What every major LLM API costs in 2026

The spread in 2026

The cheapest production API token today costs roughly 3,000× less than the most expensive one. DeepInfra's Qwen3-235B-A22B runs at $0.071/$0.10 per million tokens. Anthropic's Claude Mythos Preview — invite-only, critical infrastructure only — is priced at $25/$125 per million (third-party sourced; not on the official pricing page). Most developers will live somewhere between those extremes, but knowing the full range matters when you are deciding which model to default to, which to cache, and which to batch.

The other defining trend is the open-weight wave. DeepSeek V4 Flash, Kimi K2.6, MiniMax M2.7, GLM-5.1, and Qwen3-235B-A22B are all open-weight and available on multiple inference hosts simultaneously. That creates genuine competition on hosting price in a way that proprietary models cannot. When the weights are public, every inference provider can undercut the originator.

Frontier models — Table 1

Closed, proprietary models from the major western labs.

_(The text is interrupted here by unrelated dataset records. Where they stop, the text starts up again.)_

-- ==== Sys2Proof/Machine/Control.lean ====
section
/-! DEFINITION. Control transfer, seams, barriers and pacing (15/R335 to R340). -/

namespace Sys2Proof.Machine

/-- The target of a displacement from the item's address (15/R335). -/
def targetOf (pc : Nat) (off : Int) : Nat := wrapTo 64 ((pc : Int) + off)

/-- BRA (15/R335). -/
def execBra (p : Pre) (off : Int) (s : State) : Out := .next (s.mapLanes p fun t => .jump [] (targetOf t.pc off))

/-- CALL: the link is the address just past the call, tagged N64 (15/R335). -/
def execCall (p : Pre) (d : Nat) (off : Int) (s : State) : Out :=
  .next (s.regOp p .any [dst d true] [] fun t => .jump (wrPair d (t.pc + p.len.bytes) .n64) (targetOf t.pc off))

/-- A transfer to the address in a pair. -/
def State.jumpPair (s : State) (p : Pre) (a : Nat) : State :=
  let A := srcP 1 a p.pa
  s.regOp p .any [] [A] fun t => .jump [] (s.srcVal t p A)

/-- BRX (15/R335). -/
def execBrx (p : Pre) (a : Nat) (s : State) : Out := .next (s.jumpPair p a)

/-- CALLX: a is read before D is written (15/R335). -/
def execCallx (p : Pre) (d a : Nat) (s : State) : Out :=
  let A := srcP 1 a p.pa
  .next (s.regOp p .any [dst d true] [A] fun t => .jump (wrPair d (t.pc + p.len.bytes) .n64) (s.srcVal t p A))

/-- RET has the effect of BRX (15/R335). -/
def execRet (p : Pre) (a : Nat) (s : State) : Out := .next (s.jumpPair p a)

/-- SEAM: the thread waits at a blocking point for its home group; arriving is a release at GR (15/R337). -/
def execSeam (p : Pre) (s : State) : Out :=
  .next (s.mapLanes p fun t => if s.accPending t then s.accHold t else .block .seam none)

/-- BAR: the thread waits at a blocking point for its team; arriving is a release at TM (15/R338). -/
def execBar (p : Pre) (s : State) : Out :=
  .next (s.mapLanes p fun t => if s.accPending t then s.accHold t else .block .bar none)

/-- A slot's greedy run on an entry ends. -/
def endRun (i : IssueSlot) (hit : Nat → Bool) : IssueSlot :=
  match i.entry with
  | some e => if hit e then { entry := none, run := 0 } else i
  | none => i

/-- YIELD: the slot that issues from the threads' entry chooses afresh (15/R340). -/
def execYield (p : Pre) (s : State) : Out :=
  let passing := s.issue.any fun i => s.guardValue p (s.thread i)
  let core := (s.issue.headD { core := 0, slot := 0, lane := 0 }).core
  let hit : Nat → Bool := fun e => s.entries.any fun x => x.core == core && x.id == e && x.members.any s.issue.contains
  let s1 := s.mapLanes p fun _ => .done [] 0#6
  .next (if passing then s1.editCore core fun c => { c with slot0 := endRun c.slot0 hit, slot1 := endRun c.slot1 hit } else s1)

/-- PAUSE: nothing issues from the thread for 16 × n cycles or, in determinism mode, instructions of its core (15/R340). -/
def execPause (p : Pre) (n : Nat) (s : State) : Out :=
  .next (s.mapLanes p fun t =>
    if n = 0 then .done [] 0#6
    else .pause ((if (s.gridOf t).determ then (s.core t.id.core).issued else s.time.cyc) + 16 * n))

end Sys2Proof.Machine
end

Prices are for the standard synchronous API unless noted. All figures are per 1M tokens.

Model	Provider	Input $/1M	Output $/1M	Context
Claude Opus 4.7 / 4.6 / 4.5	Anthropic	$5.00	$25.00	1M
Claude Sonnet 4.6 / 4.5	Anthropic	$3.00	$15.00	1M
Claude Haiku 4.5	Anthropic	$1.00	$5.00	200K
GPT-5.5	OpenAI	$5.00	$30.00	1M
GPT-5.4	OpenAI	$2.50	$15.00	1M (272K short)
GPT-5.4 mini	OpenAI	$0.75	$4.50	400K
GPT-5.4 nano	OpenAI	$0.20	$1.25	400K
o3 (reasoning)	OpenAI	$2.00	$8.00	200K
o4-mini (reasoning)	OpenAI	$0.55	$2.20	200K
Gemini 3.1 Pro	Google	$2.00 / $4.00*	$12.00 / $18.00*	2M
Gemini 3.1 Flash-Lite	Google	$0.25	$1.50	—
Gemini 2.5 Pro	Google	$1.25 / $2.50*	$10.00 / $15.00*	1M
Gemini 2.5 Flash	Google	$0.30	$2.50	1M
Gemini 2.5 Flash-Lite	Google	$0.10	$0.40	1M
Grok 4.1 Fast / 4 Fast	xAI	$0.20	$0.50	2M
Grok 4.3	xAI	$1.25	$2.50	1M
Grok 4	xAI	$3.00	$15.00	256K
Cohere Command A	Cohere	$2.50	$10.00	256K
Cohere Command R7B	Cohere	$0.037	$0.150	128K

* Google Pro models: lower price applies ≤200K tokens; higher price applies above 200K tokens.

o-series models bill internal reasoning tokens at output rates — actual cost can be 3–10× the headline price for complex tasks.

Grok 4.3 pricing from third-party aggregators only (x.ai API returned HTTP 403 during research).

Value / open-weight API providers — Table 2

Models from Chinese labs and European providers, mostly open-weight (weights publicly available). Prices are the provider's own hosted API unless noted. All figures per 1M tokens, standard tier, cache-miss input.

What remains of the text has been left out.